Alexander cerró los ojos un momento. Jack colocó la mano sobre el brazo de su amigo, ofreciéndole apoyo.
—A ti también te daban por desaparecido –continuó el Padre–, de modo que fue tu hermano menor, Amrin, quien subió al trono tras la muerte del rey Brun.
—Él no fue educado para gobernar –murmuró Alexander–. Tampoco estaba preparado para afrontar una crisis como esta.
—Lo primero que hizo fue rendirse a los sheks y aceptar sus condiciones.

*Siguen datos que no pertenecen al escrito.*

theorem State.bootChoose_keeps {s0 s : State} (h : Keeps s0 s) :
    Keeps s0 (State.bootChoose s) := by
  unfold State.bootChoose
  repeat' first
    | (with_reducible assumption)
    | (with_reducible apply State.bootText_keeps)
    | (with_reducible apply State.coldAscent_keeps)
    | (with_reducible apply State.offer_keeps)
    | (with_reducible apply State.recoveryEntry_keeps)
    | (simp only [Keeps.same])
    | (with_reducible refine Keeps.of_ite (fun _ => ?_) (fun _ => ?_))

theorem State.bootCmis_keeps {s0 s : State} (h : Keeps s0 s) :
    Keeps s0 (State.bootCmis s) := by
  unfold State.bootCmis
  dsimp only
  refine State.i2cFill_keeps (State.setReg_keeps ?_)
  exact h.upd rfl rfl (Nat.le_add_right _ _) (List.suffix_append _ _) (fun i => ⟨i.mem, i.bad, i.wake, i.slip, i.halt, i.mbq, i.quar⟩)

theorem State.bootModule_keeps {s0 s : State} (h : Keeps s0 s) :
    Keeps s0 (State.bootModule s) := by
  unfold State.bootModule
  repeat' first
    | (with_reducible assumption)
    | (with_reducible apply State.bootCmis_keeps)
    | (with_reducible apply State.gpioWrite_keeps)
    | (with_reducible refine Keeps.of_ite (fun _ => ?_) (fun _ => ?_))

theorem State.bootStart_keeps {s0 s : State} (h : Keeps s0 s) :
    Keeps s0 (State.bootStart s) := by
  unfold State.bootStart
  repeat' first
    | (with_reducible assumption)
    | (with_reducible apply State.bootChoose_keeps)
    | (with_reducible apply State.bootMac_keeps)
    | (with_reducible apply State.bootModule_keeps)
    | (with_reducible apply State.bootNet_keeps)
    | (with_reducible apply State.bootText_keeps)
    | (with_reducible apply State.nvRom_keeps)
    | (with_reducible apply State.recoveryEntry_keeps)
    | (with_reducible apply State.setGpioEn_keeps)
    | (with_reducible apply State.setReg_keeps)
    | (simp only [Keeps.same])
    | (with_reducible refine Keeps.of_ite (fun _ => ?_) (fun _ => ?_))

theorem dcpDone_keeps {s0 s : State} {a1 : List Byte} (h : Keeps s0 s) :
    Keeps s0 (dcpDone s a1).state := by
  unfold dcpDone
  repeat' first
    | (with_reducible assumption)

theorem dcpFail_keeps {s0 s : State} {a1 : Nat} (h : Keeps s0 s) :
    Keeps s0 (dcpFail s a1).state := by
  unfold dcpFail
  repeat' first
    | (with_reducible assumption)

theorem State.dcpBootsel_keeps {s0 s : State} {a0 : DcpMsg} (h : Keeps s0 s) :
    Keeps s0 (State.dcpBootsel a0 s).state := by
  unfold State.dcpBootsel
  repeat' first
    | (with_reducible assumption)
    | (with_reducible apply State.nvRom_keeps)
    | (dsimp only [Op.nop, aluOp, flagOp, pairOp, transferOp, id, dcpDone, dcpFail, State.loadOp, State.storeOp, State.pushOp, State.popOp, State.callOp, State.retOp, State.bitBranchOp, State.bitReadOp, State.bitWriteOp, State.farLoadOp, State.farStoreOp, State.farAtomOp])
    | split

theorem State.dcpCommand_keeps {s0 s : State} {a0 : DcpMsg} {a1 : Nat} {a2 a3 : Bool} {a4 : Mode → Bool} {a5 : State → DcpResult} (ha5 : ∀ z, Keeps s0 z → Keeps s0 (a5 z).state) (h : Keeps s0 s) :
    KeepsR s0 (State.dcpCommand a0 a1 a2 a3 a4 a5 s) := by
  unfold State.dcpCommand
  apply KeepsR.next
  split
  · exact h
  · refine State.dcpServe_keeps (fun z hz r he => ?_) h
    dsimp only at he
    split at he
    · cases he; exact hz
    split at he
    · cases he; exact hz
    split at he
    · cases he; exact hz
    · cases he; exact ha5 z hz

theorem State.dcpIdent_keeps {s0 s : State} {a0 : DcpMsg} (h : Keeps s0 s) :
    Keeps s0 (State.dcpIdent a0 s).state := by
  unfold State.dcpIdent
  repeat' first
    | (with_reducible assumption)
    | (dsimp only [Op.nop, aluOp, flagOp, pairOp, transferOp, id, dcpDone, dcpFail, State.loadOp, State.storeOp, State.pushOp, State.popOp, State.callOp, State.retOp, State.bitBranchOp, State.bitReadOp, State.bitWriteOp, State.farLoadOp, State.farStoreOp, State.farAtomOp])
    | split

theorem State.dcpImgcheck_keeps {s0 s : State} {a0 : DcpMsg} (h : Keeps s0 s) :
    Keeps s0 (State.dcpImgcheck a0 s).state := by
  unfold State.dcpImgcheck
  repeat' first
    | (with_reducible assumption)
    | (dsimp only [Op.nop, aluOp, flagOp, pairOp, transferOp, id, dcpDone, dcpFail, State.loadOp, State.storeOp, State.pushOp, State.popOp, State.callOp, State.retOp, State.bitBranchOp, State.bitReadOp, State.bitWriteOp, State.farLoadOp, State.farStoreOp, State.farAtomOp])
    | split

theorem State.dcpImgrun_keeps {s0 s : State} {a0 : DcpMsg} (h : Keeps s0 s) :
    Keeps s0 (State.dcpImgrun a0 s).state := by
  unfold State.dcpImgrun
  repeat' first
    | (with_reducible assumption)
    | (with_reducible apply State.coldAscent_keeps)
    | (simp only [Keeps.same])
    | (dsimp only [Op.nop, aluOp, flagOp, pairOp, transferOp, id, dcpDone, dcpFail, State.loadOp, State.storeOp, State.pushOp, State.popOp, State.callOp, State.retOp, State.bitBranchOp, State.bitReadOp, State.bitWriteOp, State.farLoadOp, State.farStoreOp, State.farAtomOp])
    | split

theorem State.dcpImgwrite_keeps {s0 s : State} {a0 : DcpMsg} (h : Keeps s0 s) :
    Keeps s0 (State.dcpImgwrite a0 s).state := by
  unfold State.dcpImgwrite
  repeat' first
    | (with_reducible assumption)
    | (simp only [Keeps.same])
    | (dsimp only [Op.nop, aluOp, flagOp, pairOp, transferOp, id, dcpDone, dcpFail, State.loadOp, State.storeOp, State.pushOp, State.popOp, State.callOp, State.retOp, State.bitBranchOp, State.bitReadOp, State.bitWriteOp, State.farLoadOp, State.farStoreOp, State.farAtomOp])
    | split

theorem State.dcpKeyset_keeps {s0 s : State} {a0 : DcpMsg} (h : Keeps s0 s) :
    Keeps s0 (State.dcpKeyset a0 s).state := by
  unfold State.dcpKeyset
  repeat' first
    | (with_reducible assumption)
    | (with_reducible apply State.nvRom_keeps)
    | (simp only [Keeps.same])
    | (with_reducible refine Keeps.foldl (fun _ _ _ => ?_) _ ?_)
    | (dsimp only [Op.nop, aluOp, flagOp, pairOp, transferOp, id, dcpDone, dcpFail, State.loadOp, State.storeOp, State.pushOp, State.popOp, State.callOp, State.retOp, State.bitBranchOp, State.bitReadOp, State.bitWriteOp, State.farLoadOp, State.farStoreOp, State.farAtomOp])
    | split

theorem State.dcpLogread_keeps {s0 s : State} {a0 : DcpMsg} (h : Keeps s0 s) :
    Keeps s0 (State.dcpLogread a0 s).state := by
  unfold State.dcpLogread
  repeat' first
    | (with_reducible assumption)
    | (with_reducible apply State.setReg_keeps)
    | (simp only [Keeps.same])
    | (dsimp only [Op.nop, aluOp, flagOp, pairOp, transferOp, id, dcpDone, dcpFail, State.loadOp, State.storeOp, State.pushOp, State.popOp, State.callOp, State.retOp, State.bitBranchOp, State.bitReadOp, State.bitWriteOp, State.farLoadOp, State.farStoreOp, State.farAtomOp])
    | split

theorem State.dcpReads_keeps {s0 s : State} {a0 a1 : Nat} {a3 : List Byte} (h : Keeps s0 s) :
    Keeps s0 (State.dcpReads a0 a1 s a3).1 := by
  induction a1 generalizing s a0 a3 with
  | zero =>
    unfold State.dcpReads
    repeat' first
      | (with_reducible assumption)
      | (with_reducible apply ih)
      | (with_reducible apply State.fullRead_keeps)
      | (simp only [Keeps.same])
      | (with_reducible refine Keeps.of_pair ‹_ = (_, _)› ?_)
      | split
  | succ n ih =>
    unfold State.dcpReads
    repeat' first
      | (with_reducible assumption)
      | (with_reducible apply ih)
      | (with_reducible apply State.fullRead_keeps)
      | (simp only [Keeps.same])
      | (with_reducible refine Keeps.of_pair ‹_ = (_, _)› ?_)
      | split

theorem State.dcpLread_keeps {s0 s : State} {a0 : DcpMsg} (h : Keeps s0 s) :
    Keeps s0 (State.dcpLread a0 s).state := by
  unfold State.dcpLread
  repeat' first
    | (with_reducible assumption)
    | (with_reducible apply State.dcpReads_keeps)
    | (simp only [Keeps.same])
    | (dsimp only [Op.nop, aluOp, flagOp, pairOp, transferOp, id, dcpDone, dcpFail, State.loadOp, State.storeOp, State.pushOp, State.popOp, State.callOp, State.retOp, State.bitBranchOp, State.bitReadOp, State.bitWriteOp, State.farLoadOp, State.farStoreOp, State.farAtomOp])
    | split

theorem State.dcpWrites_keeps {s0 s : State} {a0 a1 : Nat} {a2 : List Byte} {a4 : Nat} (h : Keeps s0 s) :
    Keeps s0 (State.dcpWrites a0 a1 a2 s a4).1 := by
  induction a1 generalizing s a0 a2 a4 with
  | zero =>
    unfold State.dcpWrites
    repeat' first
      | (with_reducible assumption)
      | (with_reducible apply ih)
      | (with_reducible apply State.fullWrite_keeps)
      | (simp only [Keeps.same])
      | (with_reducible refine Keeps.of_pair ‹_ = (_, _)› ?_)
      | (with_reducible refine Keeps.of_iteP (fun _ => ?_) (fun _ => ?_))
      | split
  | succ n ih =>
    unfold State.dcpWrites
    repeat' first
      | (with_reducible assumption)
      | (with_reducible apply ih)
      | (with_reducible apply State.fullWrite_keeps)
      | (simp only [Keeps.same])
      | (with_reducible refine Keeps.of_pair ‹_ = (_, _)› ?_)
      | (with_reducible refine Keeps.of_iteP (fun _ => ?_) (fun _ => ?_))
      | split

theorem State.dcpLwrite_keeps {s0 s : State} {a0 : DcpMsg} (h : Keeps s0 s) :
    Keeps s0 (State.dcpLwrite a0 s).state := by
  unfold State.dcpLwrite
  repeat' first
    | (with_reducible assumption)
    | (with_reducible apply State.dcpWrites_keeps)
    | (simp only [Keeps.same])
    | (dsimp only [Op.nop, aluOp, flagOp, pairOp, transferOp, id, dcpDone, dcpFail, State.loadOp, State.storeOp, State.pushOp, State.popOp, State.callOp, State.retOp, State.bitBranchOp, State.bitReadOp, State.bitWriteOp, State.farLoadOp, State.farStoreOp, State.farAtomOp])
    | split

theorem State.dcpMinver_keeps {s0 s : State} {a0 : DcpMsg} (h : Keeps s0 s) :
    Keeps s0 (State.dcpMinver a0 s).state := by
  unfold State.dcpMinver
  repeat' first
    | (with_reducible assumption)
    | (with_reducible apply State.nvRom_keeps)
    | (simp only [Keeps.same])
    | (dsimp only [Op.nop, aluOp, flagOp, pairOp, transferOp, id, dcpDone, dcpFail, State.loadOp, State.storeOp, State.pushOp, State.popOp, State.callOp, State.retOp, State.bitBranchOp, State.bitReadOp, State.bitWriteOp, State.farLoadOp, State.farStoreOp, State.farAtomOp])
    | split

theorem State.dcpNetset_keeps {s0 s : State} {a0 : DcpMsg} (h : Keeps s0 s) :
    Keeps s0 (State.dcpNetset a0 s).state := by
  unfold State.dcpNetset
  repeat' first
    | (with_reducible assumption)
    | (with_reducible apply State.nvRom_keeps)
    | (simp only [Keeps.same])
    | (with_reducible refine Keeps.foldl (fun _ _ _ => ?_) _ ?_)
    | (dsimp only [Op.nop, aluOp, flagOp, pairOp, transferOp, id, dcpDone, dcpFail, State.loadOp, State.storeOp, State.pushOp, State.popOp, State.callOp, State.retOp, State.bitBranchOp, State.bitReadOp, State.bitWriteOp, State.farLoadOp, State.farStoreOp, State.farAtomOp])
    | split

El joven desvió la mirada.
—No se lo reprocho. Supongo que no podía hacer otra cosa, dadas las circunstancias.
—Sus súbditos sí se lo reprocharon al principio, pero ahora encontrarás a pocos que se quejen. Vanissar disfruta de paz gracias a esa alianza con los sheks.
—Pero, ¿no se unirán a la Resistencia? Las cosas han cambiado; ahora que el dragón y el unicornio han regresado a Idhún, tenemos alguna posibilidad de vencer.
—Tendrás que hablarlo con tu hermano, muchacho. Nunca me ha parecido muy dispuesto a ir a la guerra.